I'm working with the Adafruit GPS library, and I'm pretty sure there's a bug in it that is causing it to lose fix after a LONG time. (I have built a clock that uses the GPS as a source of the time, because the clock displays astronomical time instead of wall time. IOW, I need position as well as UTC time.)
The point is, every 25 days, the fix drops and never comes back. 25 days is almost exactly 2^32/1000/2, or.... the number of milliseconds in a signed 32 bit int. I STRONGLY suspect that something is going wrong in the driver and I'd like to debug it and submit a fix.
The best way to do this would be, in setup(), to set the counter to 2^32 - 10k milliseconds. That way, the project would start up, immediately find a GPS fix (assuming I'd not powered the board down between resets) and start running.... then within 10 seconds, it would start exhibiting the bug, allowing me to track it down in an evening instead of.... well, ignoring it because it'll take me 25 days to reproduce it in the serial monitor the first time. Then another 25 days for the next debugging cycle.

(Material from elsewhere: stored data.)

-- ==== Sys2Proof/Proofs/Responses.lean ====
section
/-!
What a command puts on the ports (spec/20_memory.md R54): its operations emit events and no response, and the frame of a
command adds the one response word after them.
-/

namespace Sys2Proof.Machine

open Claims

/-- What the ports have carried in `t` is what they had in `s` and then events, none of them a response word. -/
def EmitsEvents (s t : State) : Prop :=
  ∃ evs, t.out = s.out ++ evs ∧ ∀ e ∈ evs, isResponse e = false

/-- What the ports have carried in `t` is what they had in `s`, then events, then one response word (R54). -/
def AnswersOnce (s t : State) : Prop :=
  ∃ (evs : List PortEvent) (rw : Word), t.out = s.out ++ evs ++ [.rsp rw] ∧ ∀ e ∈ evs, isResponse e = false

section
variable {s t u : State}

/-! ### Events without a response -/

theorem EmitsEvents.of_out_eq (h : t.out = s.out) : EmitsEvents s t := ⟨[], by simp [h], by simp⟩

theorem EmitsEvents.of_out_eq_append {e : PortEvent} (h : t.out = s.out ++ [e]) (he : isResponse e = false) :
    EmitsEvents s t := ⟨[e], h, by simpa using he⟩

theorem EmitsEvents.trans (hst : EmitsEvents s t) (htu : EmitsEvents t u) : EmitsEvents s u := by
  obtain ⟨evs, ht, hevs⟩ := hst
  obtain ⟨evs', hu, hevs'⟩ := htu
  exact ⟨evs ++ evs', by rw [hu, ht, List.append_assoc], List.forall_mem_append.2 ⟨hevs, hevs'⟩⟩

/-- Opening a chunk is no event: its BYTE is. -/
theorem openChunk_emitsEvents (s : State) : EmitsEvents s (openChunk s) := by
  by_cases h : s.enc.pos = 0#23
  · exact .of_out_eq (by simp [openChunk_of_closed h])
  · exact .of_out_eq (by rw [openChunk_of_open h])

theorem closeIfFull_emitsEvents (s : State) : EmitsEvents s (closeIfFull s) := by
  by_cases h : s.enc.pos = s.enc.cb
  · exact .of_out_eq_append (e := .eout (.cend s.enc.idx s.enc.cb)) (by simp [closeIfFull_of_full h]) rfl
  · exact .of_out_eq (by rw [closeIfFull_of_room h])

theorem seqByte_emitsEvents (b : Byte) (s : State) : EmitsEvents s (seqByte b s) := by
  refine (openChunk_emitsEvents s).trans (.trans ?_ (closeIfFull_emitsEvents _))
  exact .of_out_eq_append (e := .eout (.byte (openChunk s).enc.idx (openChunk s).enc.pos b)) (by simp) rfl

theorem seqOption_emitsEvents (b : Option Byte) (s : State) : EmitsEvents s (seqOption b s) := by
  cases b with
  | none => exact .of_out_eq rfl
  | some b => exact seqByte_emitsEvents b s

theorem seqClose_emitsEvents (s : State) : EmitsEvents s (seqClose s) := by
  by_cases h : s.enc.pos = 0#23
  · exact .of_out_eq (by rw [seqClose_of_closed h])
  · exact .of_out_eq_append (e := .eout (.cend s.enc.idx s.enc.pos)) (by simp [seqClose_of_open h]) rfl

theorem encPush_emitsEvents {sample : Int} (h : encPush sample s = .ok t) : EmitsEvents s t := by
  by_cases hx : s.enc.nbits = 7#3 ∧ indexExhausted s = true
  · rw [encPush_error_iff.2 ⟨rfl, hx⟩] at h
    cases h
  · rw [encPush_ok hx] at h
    cases h
    exact .trans (.of_out_eq (by simp)) (seqOption_emitsEvents _ _)

theorem pushPcmByte_emitsEvents {byte : Byte} (h : pushPcmByte byte s = .ok t) : EmitsEvents s t := by
  unfold pushPcmByte at h
  split at h
  case isTrue =>
    split at h
    case h_1 s' hpush =>
      cases h
      exact (encPush_emitsEvents hpush).trans (.of_out_eq (by simp))
    case h_2 => cases h
  case isFalse =>
    cases h
    exact .of_out_eq (by simp)

theorem endEncStream_emitsEvents (h : endEncStream s = .ok t) : EmitsEvents s t := by
  unfold endEncStream at h
  split at h
  case isTrue => cases h
  case isFalse =>
    cases h
    have hflush := seqOption_emitsEvents (packFlush s.enc.acc s.enc.nbits) s
    exact hflush.trans ((seqClose_emitsEvents _).trans (.of_out_eq (by simp)))

theorem decPush_emitsEvents (bit : Bool) (s : State) : EmitsEvents s (decPush bit s) :=
  .of_out_eq_append (decPush_out bit s) rfl

theorem foldl_decPush_emitsEvents (bits : List Bool) (s : State) :
    EmitsEvents s (bits.foldl (fun t bit => decPush bit t) s) := by
  induction bits generalizing s with
  | nil => exact .of_out_eq rfl
  | cons bit bits ih => exact (decPush_emitsEvents bit s).trans (ih _)

/-! ### The one response -/

theorem EmitsEvents.answersOnce {rw : Word} (h : EmitsEvents s t) (hu : u.out = t.out ++ [.rsp rw]) :
    AnswersOnce s u := by
  obtain ⟨evs, ht, hevs⟩ := h
  exact ⟨evs, rw, by rw [hu, ht], hevs⟩

theorem AnswersOnce.of_out_eq {rw : Word} (h : t.out = s.out ++ [.rsp rw]) : AnswersOnce s t :=
  EmitsEvents.answersOnce (.of_out_eq rfl) h

/-- An E command answers once however it ends, if what it does in its own state answers nothing. -/
theorem encCommand_answersOnce {need : StreamState} {body : Except FaultKind State}
    (hbody : ∀ s', body = .ok s' → EmitsEvents s s') (h : encCommand need body s = .next t) : AnswersOnce s t := by
  obtain ⟨-, rfl⟩ | ⟨-, -, rfl⟩ | ⟨-, -, s', hs', rfl⟩ | ⟨-, -, f, -, rfl⟩ := encCommand_cases h
  · exact .of_out_eq (refuseEnc_out s)
  · exact .of_out_eq (raiseEnc_out .seqFault s)
  · exact (hbody s' hs').answersOnce (respondOk_out 0#28 s')
  · exact .of_out_eq (raiseEnc_out f s)

/-- A D command answers once however it ends, if what it does in its own state answers nothing. -/
theorem decCommand_answersOnce {need : StreamState} {body : State} (hbody : EmitsEvents s body)
    (h : decCommand need body s = .next t) : AnswersOnce s t := by
  obtain ⟨-, rfl⟩ | ⟨-, -, rfl⟩ | ⟨-, -, rfl⟩ := decCommand_cases h
  · exact .of_out_eq (refuseDec_out s)
  · exact .of_out_eq (raiseDec_out .seqFault s)
  · exact hbody.answersOnce (respondOk_out 0#28 body)

/-- Every command of the table answers once, after its events. -/
theorem exec_answersOnce {i : Instr} (h : exec i s = .next t) : AnswersOnce s t := by
  cases i with
  | reset => cases h; exact .of_out_eq (respondOk_out _ _)
  | rdstat => cases h; exact .of_out_eq (respondOk_out _ _)
  | eCfg n =>
    refine encCommand_answersOnce (fun s' hs' => ?_) h
    split at hs' <;> cases hs'
    exact .of_out_eq (by simp)
  | eStart =>
    refine encCommand_answersOnce (fun s' hs' => ?_) h
    split at hs' <;> cases hs'
    exact .of_out_eq (by simp)
  | eSamp sample =>
    refine encCommand_answersOnce (fun s' hs' => ?_) h
    split at hs'
    · cases hs'
    · exact encPush_emitsEvents hs'
  | ePcmb byte => exact encCommand_answersOnce (fun _ => pushPcmByte_emitsEvents) h
  | eEnd => exact encCommand_answersOnce (fun _ => endEncStream_emitsEvents) h
  | eRdst => cases h; exact .of_out_eq (respondOk_out _ _)
  | dStart => exact decCommand_answersOnce (.of_out_eq (by simp)) h
  | dBit bit => exact decCommand_answersOnce (decPush_emitsEvents _ s) h
  | dByte byte => exact decCommand_answersOnce (foldl_decPush_emitsEvents _ s) h
  | dEnd => exact decCommand_answersOnce (.of_out_eq (by simp)) h
  | dRdst => cases h; exact .of_out_eq (respondOk_out _ _)

end

/-- Settles O12: a word that decodes answers as its command does, and an illegal one with IllegalCmd alone. -/
theorem everyCommandAnswersOnceAfterItsEvents : Obligations.EveryCommandAnswersOnceAfterItsEvents := by
  unfold Obligations.EveryCommandAnswersOnceAfterItsEvents
  intro s t cw rest hcin hstep
  obtain ⟨hnil, -⟩ | ⟨_, hreset, -⟩ | ⟨_, rest', _, -, -, hexec⟩ | ⟨_, _, _, -, -, rfl⟩ := step_cases hstep
  · simp [hcin] at hnil
  · simp [hcin] at hreset
  · exact exec_answersOnce (s := { s with cin := rest' }) hexec
  · exact AnswersOnce.of_out_eq (raiseIllegal_out _)

end Sys2Proof.Machine
end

I've seen a number of people asking exactly this question who are invariably told to make sure that their project can support millis() overflow, but that's a crap answer because... without being able to forcibly reset the counter, it is impossible to properly debug your system. Sure, you could write a replacement for millis() and go through all of your code, all all of your dependency libraries, altering them to work with your fixture.... or you could reset the freaking counter during startup and debug the entire thing in a few seconds of change instead of... who knows...
Thanks...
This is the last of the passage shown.